Britain Keeps Silent on Afghan Impostor Claim

PARIS — Authorities in London withheld a formal response on Friday to a reported accusation by a senior Afghan official that the British introduced an impostor posing as a high Taliban commander into the presidential palace in Kabul to meet President Hamid Karzai.
News of the embarrassing ruse emerged earlier this week in an article in The New York Times saying that a man identifying himself as Mullah Akhtar Muhammad Mansour, one of the most senior commanders in the Taliban movement, had held three meetings withNATO and Afghan officials, encouraging hopes of a negotiated settlement to the nine-year-old war.
The fake Taliban leader even met with President Karzai, after being flown to Kabul on a NATO aircraft and ushered into the presidential palace, officials said told The New York Times.

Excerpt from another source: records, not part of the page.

-- ==== Sys2Proof/Machine/Scoped.lean ====
section
/-! DEFINITION. Scoped accesses, atomics and CAS of major 14, fences and cache maintenance of major 15 (R180 to R196). -/

namespace Sys2Proof.Machine

/-- Order, width and space of a major-14 word, from its HMOD (R46, R180). -/
structure Attrs where
  order : Nat
  size : Nat
  space : Nat
  deriving DecidableEq, Repr

/-- The attributes that an HMOD gives; .rlx, .b32, tile space without one (R180). -/
def attrsOf : Option ModHint → Attrs
  | some h => { order := h.xorder.toNat, size := xwidthBytes h.xwidth.toNat, space := h.xspace.toNat }
  | none => { order := 0, size := 4, space := 0 }

/-- The attributes of the current word. -/
def State.attrs (s : State) : Attrs := attrsOf s.hmod

/-- Has the order an acquire component, a release component (R185)? -/
def Attrs.acquires (a : Attrs) : Bool := a.order == 1 || decide (3 ≤ a.order)
def Attrs.releases (a : Attrs) : Bool := decide (2 ≤ a.order)

/-- A scope that the space cannot take (R181): .grp and .team with cluster tile space. -/
def Attrs.badScope (a : Attrs) (scope : BitVec 3) : Bool := decide (scope.toNat < 3) && a.space == 1

/-- Is the combination of order and width permitted (R181)? `fn` is the word's function code. -/
def Attrs.permits (a : Attrs) (acc fn : Nat) : Bool :=
  if acc = accLoad then a.order == 0 || a.order == 1 || a.order == 4
  else if acc = accStore then a.order == 0 || a.order == 2 || a.order == 4
  else if acc = accCas then decide (4 ≤ a.size)
  else a.size == 4 || (a.size == 8 && fn != 12)

/-- Registers of the word's block (R181, R191): a CAS names compare and swap values one after the other. -/
def Attrs.block (a : Attrs) (acc : Nat) : Nat := if acc = accCas then 2 * regsFor a.size else regsFor a.size

/-- A major-14 word (R180 to R191): the permitted combinations, the block, the release component, the access, the acquire
component. With EXEC zero the word changes nothing (R181). A block past field value 127 is a reserved value (R107). Only the
registers of the datum are written. A word that goes on with its lanes has done its release (R189). -/
def State.scoped (s : State) (acc aop : Nat) (d : BitVec 7) (b : BitVec 6) (v : BitVec 7) (scope : BitVec 3)
    (perform : Access → List RegRef → Perform) (op : List RegRef → Nat → LaneOp) : State :=
  let at_ := s.attrs
  if !at_.permits acc aop || at_.badScope scope || blockLong d.toNat (at_.block acc) then s.trap0 0 3
  else
    s.withBlock d.toNat (at_.block acc) (fun ds =>
      s.withIndex (v != 127#7) v (fun idx =>
        let a : Access := { acc := acc, space := at_.space, size := at_.size, scope := scope.toNat }
        let outs := if acc = accStore then [] else ds.take (regsFor at_.size)
        let ends : WordEnd := { acq := if at_.acquires then some scope.toNat else none, load := none }
        let go (t : State) : State :=
          t.laneAccess a (s.laneAddrs b idx) (perform a ds) (op ds) aop false (.block outs) ends
        if s.cur.frag.exec = 0#32 then s.advance
        else if at_.releases && s.cur.part.isNone then s.release false scope.toNat go
        else go s))

/-- LD with order and scope (R181, R187). -/
def execScopedLd (d : BitVec 7) (b : BitVec 6) (v : BitVec 7) (c : BitVec 3) (s : State) : Out :=
  .next (s.scoped accLoad 0 d b v c
    (fun acc _ t _ pl => let r := t.loadAt acc pl; (r.1, r.2, false)) (fun _ _ => LaneOp.none))

/-- ST with order and scope (R181, R187). -/
def execScopedSt (d : BitVec 7) (b : BitVec 6) (v : BitVec 7) (c : BitVec 3) (s : State) : Out :=
  .next (s.scoped accStore 1 d b v c
    (fun acc ds t l pl => (t.storeAt acc (s.blockLane ds l) pl, 0#128, true))
    (fun ds l => { LaneOp.none with data := s.blockLane ds l }))

/-- CAS (R181, R191): compare and swap values lie one after the other in the block; a failed compare stores nothing. -/
def execCas (d : BitVec 7) (b : BitVec 6) (v : BitVec 7) (c : BitVec 3) (s : State) : Out :=
  let k := regsFor s.attrs.size
  .next (s.scoped accCas 2 d b v c
    (fun acc ds t l pl =>
      let cmp := s.blockLane (ds.take k) l
      let r := t.atomicAt acc (fun m => if m = cmp then some (s.blockLane (ds.drop k) l) else none) pl
      (r.1, r.2, r.2 == cmp))
    (fun ds l => { LaneOp.none with data := s.blockLane (ds.drop k) l, cmp := s.blockLane (ds.take k) l }))

/-- The new value of an atomic on `n` bits (R188, R190), by its function code. -/
def atomicNew (fn n : Nat) (m v : BitVec 128) : BitVec 128 :=
  let lo (x : Nat) : BitVec 128 := BitVec.ofNat 128 (x % 2 ^ n)
  let sg (x : BitVec 128) : Int := if x.getLsbD (n - 1) then (x.toNat % 2 ^ n : Int) - 2 ^ n else (x.toNat % 2 ^ n : Int)
  match fn with
  | 3 => lo (m.toNat + v.toNat)
  | 4 => m &&& v
  | 5 => m ||| v
  | 6 => m ^^^ v
  | 7 => if sg v < sg m then v else m
  | 8 => if sg m < sg v then v else m
  | 9 => if v.toNat < m.toNat then v else m
  | 10 => if m.toNat < v.toNat then v else m
  | 11 => v
  | _ => BitVec.ofNat 128 (fAdd .fp32 { mode := 0, ftz := false, sat := false } m.toNat v.toNat).1

/-- An ATOM word by its function code (R181, R188). -/
def State.atom (s : State) (fn : Nat) (d : BitVec 7) (b : BitVec 6) (v : BitVec 7) (c : BitVec 3) : Out :=
  let a := s.attrs
  .next (s.scoped accAtom fn d b v c
    (fun acc ds t l pl =>
      let r := t.atomicAt acc (fun m => some (atomicNew fn (8 * a.size) m (s.blockLane ds l))) pl
      (r.1, r.2, true))
    (fun ds l => { LaneOp.none with data := s.blockLane ds l }))

/-- ATOM.add (R188). -/
def execAtomAdd (d : BitVec 7) (b : BitVec 6) (v : BitVec 7) (c : BitVec 3) (s : State) : Out := s.atom 3 d b v c
/-- ATOM.and (R188). -/
def execAtomAnd (d : BitVec 7) (b : BitVec 6) (v : BitVec 7) (c : BitVec 3) (s : State) : Out := s.atom 4 d b v c
/-- ATOM.or (R188). -/
def execAtomOr (d : BitVec 7) (b : BitVec 6) (v : BitVec 7) (c : BitVec 3) (s : State) : Out := s.atom 5 d b v c
/-- ATOM.xor (R188). -/
def execAtomXor (d : BitVec 7) (b : BitVec 6) (v : BitVec 7) (c : BitVec 3) (s : State) : Out := s.atom 6 d b v c
/-- ATOM.min (R188). -/
def execAtomMin (d : BitVec 7) (b : BitVec 6) (v : BitVec 7) (c : BitVec 3) (s : State) : Out := s.atom 7 d b v c
/-- ATOM.max (R188). -/
def execAtomMax (d : BitVec 7) (b : BitVec 6) (v : BitVec 7) (c : BitVec 3) (s : State) : Out := s.atom 8 d b v c
/-- ATOM.minn (R188). -/
def execAtomMinn (d : BitVec 7) (b : BitVec 6) (v : BitVec 7) (c : BitVec 3) (s : State) : Out := s.atom 9 d b v c
/-- ATOM.maxn (R188). -/
def execAtomMaxn (d : BitVec 7) (b : BitVec 6) (v : BitVec 7) (c : BitVec 3) (s : State) : Out := s.atom 10 d b v c
/-- ATOM.exch (R188). -/
def execAtomExch (d : BitVec 7) (b : BitVec 6) (v : BitVec 7) (c : BitVec 3) (s : State) : Out := s.atom 11 d b v c
/-- ATOM.fadd (R190). -/
def execAtomFadd (d : BitVec 7) (b : BitVec 6) (v : BitVec 7) (c : BitVec 3) (s : State) : Out := s.atom 12 d b v c

/-- FENCE (R193): order 1 .acq, 2 .rel, 3 .ar, 4 .sc; at .grp it completes at once. -/
def execFence (o c : BitVec 3) (s : State) : Out :=
  let acq (t : State) : State := (if o = 2#3 then t else t.acquire c.toNat).advance
  .next (if c = 1#3 then s.advance
  else if o = 1#3 then (if s.drains s.cur.id .reads then s.waitAt (.drain .reads) else acq s)
  else s.release false c.toNat acq)

/-- The line of CFLUSH and CINV (R194): key of the line in the core's L1; none when the address names no line. -/
def State.namedLine (s : State) (r : BitVec 6) : State × Option Leaf × Nat :=
  let a := (s.getS r).toNat + s.immAddr
  let va := a - a % 128
  if 2 ^ 57 ≤ va then (s, none, va)
  else
    match s.translate va with
    | (s1, .ok l) => (s1, if l.kind = 3 then none else some l, va)
    | (s1, .error _) => (s1, none, va)

/-- Does the unit carry a HIMM of nonzero payload before a word with all = 1 (R192)? -/
def State.allWithOffset (s : State) (all : BitVec 1) : Bool := all == 1#1 && s.immAddr != 0

/-- The L1 without the line of a leaf. -/
def State.dropLine (s : State) (l : Leaf) (va : Nat) : State :=
  let line := leafPhys l va / 128
  { s with mem := if l.kind = 1 then s.mem.l1Drop s.cur.id.core 0 line else s.mem.peerDrop s.cur.id.core l.unit line }

/-- Accesses that CFLUSH comes after are performed: those of the core to the line, or to every line, that are still on their
way to a home of the package; held packets of the group are sent. -/
def State.flushLines (s : State) (line : Option Nat) : State :=
  let s1 := s.flushGroup s.cur.id
  { s1 with mem := s1.mem.performLate (fun x => x.core == s.cur.id.core && (match line with
    | some n => x.line == n
    | none => true)) }

/-- CFLUSH (R194): it waits for the group's stores and atomics to the line, or to every line, to be performed at their homes,
then invalidates the line. -/
def execCflush (l : BitVec 1) (r : BitVec 6) (s : State) : Out :=
  let flush (t : State) (line : Option (Nat × Nat)) (k : State → State) : State :=
    if t.drains t.cur.id (.flush line) then t.waitAt (.drain (.flush line)) else (k t).advance
  .next (if s.allWithOffset l then s.trap0 0 3
  else if l = 1#1 then
    flush (s.flushLines none) none (fun t => { t with mem := t.mem.l1DropAll t.cur.id.core })
  else
    match s.namedLine r with
    | (s1, none, _) => s1.advance
    | (s1, some lf, va) =>
      let line := leafPhys lf va / 128
      if lf.kind = 1 then ((s1.flushLines (some line)).dropLine lf va).advance
      else flush (s1.flushGroup s1.cur.id) (some (lf.unit, line)) (fun t => t.dropLine lf va))

/-- CINV of kind 0 (R194). -/
def execCinv (l : BitVec 1) (r : BitVec 6) (s : State) : Out :=
  .next (if s.allWithOffset l then s.trap0 0 3
  else if l = 1#1 then State.advance { s with mem := s.mem.l1DropAll s.cur.id.core }
  else
    match s.namedLine r with
    | (s1, none, _) => s1.advance
    | (s1, some lf, va) => (s1.dropLine lf va).advance)

/-- The line of the core's instruction cache is invalidated: what its groups execute from it is what the home holds then, until
a group stores into the line (R28, R195). -/
def Mem.icDrop (m : Mem) (core line : Nat) : Mem :=
  match sget none m.older line with
  | some _ => { m with icache := sput none m.icache (icKey core line) (some (homeLine m line)) }
  | none => { m with icache := sdel m.icache (icKey core line) }

/-- Every line of the core's instruction cache is invalidated. -/
def Mem.icDropAll (m : Mem) (core : Nat) : Mem :=
  m.older.foldl (fun n e => n.icDrop core e.1) { m with icache := sfilter (fun k => k / 2 ^ 24 != core) m.icache }

/-- CINV of kind 1 (R194): the instruction cache. The group's own stores on their way to the home are performed first (R195). -/
def execCinvI (l : BitVec 1) (r : BitVec 6) (s : State) : Out :=
  let core := s.cur.id.core
  .next (if s.allWithOffset l then s.trap0 0 3
  else if l = 1#1 then State.advance { s with mem := (s.mem.performLate (fun x => x.core == core)).icDropAll core }
  else
    match s.namedLine r with
    | (s1, none, _) => s1.advance
    | (s1, some lf, va) =>
      let line := leafPhys lf va / 128
      if lf.kind = 1 then
        State.advance { s1 with mem := (s1.mem.performLate (fun x => x.core == core && x.line == line)).icDrop core line }
      else s1.advance)

end Sys2Proof.Machine
end

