/-! ## Batches (R223, R224, R238) -/

/-- The open batch of a group is closed: MEPI bytes of its words wait for the MWAIT of `b` (R223, R227). -/
def Mem.epiClosed (m : Mem) (g : GroupKey) (b : Nat) : Mem :=
  if m.epi.isEmpty then m
  else { m with epi := m.epi.map (fun e => if e.owner == g && e.batch == 16 then { e with batch := b } else e) }

/-- The MWAIT of a batch has passed: its MEPI bytes are what they are (R227). -/
def Mem.epiPassed (m : Mem) (g : GroupKey) (b : Nat) : Mem :=
  if m.epi.isEmpty then m else { m with epi := m.epi.filter (fun e => !(e.owner == g && e.batch == b)) }

/-- MFEN (R223). -/
def execMfen (a : BitVec 6) (b : BitVec 4) (s : State) : Out :=
  let f := ((s.getS a).extractLsb' 0 4).toNat
  .next (if 12 ≤ f && f ≤ 14 then s.matrixFault
  else
    let g := s.cur
    let m := g.matrix
    let key := b.toNat
    let close (x : Option Nat) : Option Nat := if x.isNone then some key else x
    let m1 := { m with
      words := m.words.map (fun w => { w with batch := close w.batch }),
      results := m.results.map (fun r => { r with batch := close r.batch }),
      flags := sdel (sput 0#8 m.flags key (sget 0#8 m.flags key ||| sget 0#8 m.flags 16)) 16,
      poison := sdel (sput false m.poison key (sget false m.poison key || sget false m.poison 16)) 16,
      binds := if f < 12 then m.binds ++ [(key, f)] else m.binds }
    State.advance { s with cur := Group.settleBatch { g with regs := g.regs.bindFlag f, matrix := m1 } key,
                           mem := s.mem.epiClosed g.id.key key })

/-- What a register holds after the MWAIT (R209, R227): a destination its results, or free values in the lanes that the
group has written meanwhile; an operand register what it held, unless the group has written it. -/
def landing (seed : Nat) (m : MResult) (cur : Lanes) : Lanes :=
  if m.operand then mergeLanes m.touched m.value cur
  else mergeLanes m.mask cur (mergeLanes m.touched m.value (freeLanes seed))

/-- Is the register an operand of a result that still waits? -/
def MResult.holds (r : Nat) (m : MResult) : Bool := m.operand && m.reg == r

/-- One entry of a batch is delivered; `rest` are the entries that remain. A write of an operand register makes the results
of its word undefined (R209). -/
def Group.land (g : Group) (seed : Nat) (m : MResult) (rest : List MResult) : Group :=
  let new := landing seed m (sget zeroLanes g.regs.v m.reg)
  let ac := if m.operand && m.touched != 0#32 then putRows g.regs.ac m.acc m.rows (fun i => freeRow (seed + 32 + 16 * i))
    else g.regs.ac
  { g with regs := { g.regs with v := if rest.any (MResult.holds m.reg) then g.regs.v else sput zeroLanes g.regs.v m.reg new,
                                 ac := ac } }

/-- Entries that remain when a destination has been delivered: an operand in its register will hold the results. -/
def MResult.follows (seed : Nat) (cur : Lanes) (m : MResult) (x : MResult) : MResult :=
  if !m.operand && x.holds m.reg then { x with value := mergeLanes m.mask x.value (landing seed m cur) } else x

/-- The entries of a batch are delivered one after the other; the others remain. -/
def landAll : List MResult → State → List MResult → State × List MResult
  | [], s, others => (s, others)
  | m :: ms, s, others =>
    let f := MResult.follows s.fresh (sget zeroLanes s.cur.regs.v m.reg) m
    landAll ms { s.drew 600 with cur := s.cur.land s.fresh m (ms ++ others) } (others.map f)

/-- MWAIT (R224, R227, R238). -/
def execMwait (b : BitVec 4) (s : State) : Out :=
  let key := b.toNat
  .next (if s.cur.matrix.words.any (fun w => w.batch == some key) then s.waitAt (.batch key)
  else
    let mine := s.cur.matrix.results.filter (fun r => r.batch == some key)
    let others := s.cur.matrix.results.filter (fun r => r.batch != some key)
    let (s1, others) := landAll mine s others
    let poisoned := sget false s1.cur.matrix.poison key
    let s2 := { s1 with cur := { s1.cur with matrix := { s1.cur.matrix with
        results := others, poison := sdel s1.cur.matrix.poison key } }, mem := s1.mem.epiPassed s1.cur.id.key key }
    if poisoned then s2.trap0 14 3 else s2.advance)

end Sys2Proof.Machine
end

The episode underscored the uncertain and even bizarre nature of the atmosphere in which Afghan and American leaders are searching for ways to bring the American-led war to an end.
In its Friday editions, The Washington Post quoted President Karzai’s chief of staff as saying the British introduced the impostor and warning that foreigners should not get involved in negotiations with the Taliban.
The chief of staff, Mohammad Umer Daudzai, was quoted saying said that unidentified British officials brought the impostor to meet Mr. Karzai in July or August. Afghan intelligence later determined that the visitor was actually a shopkeeper from the Pakistani city of Quetta.
His remarks seemed to reflect a growing hostility among Afghan officials toward Western diplomatic interference in Afghan policy matters, despite the billions of dollars spent by the international coalition to support the Karzai government.
Asked to comment on the report on Friday, a spokeswoman for the British Foreign Office in London said only: “We do not comment on operational matters.”
But, if borne out, the report would come at a delicate time for the British intelligence services, under pressure to be more open about their operations and likely to be deeply embarrassed by the spectacle of being duped in a country where they devote much attention to intelligence-gathering.
Only last month, Sir John Sawers, the head of Britain’s Secret Intelligence Service, known as MI6, highlighted cooperation between British and American spy agencies “an especially powerful contributor to U.K. security.”
While there had been whispers in Washington that the British had introduced the impostor, Mr. Daudzai’s comments were the most direct assignation of blame for the debacle, The Washington Post said. It also said that American officials have “long characterized the British as more aggressive than the Americans in pushing for a political settlement to end the war.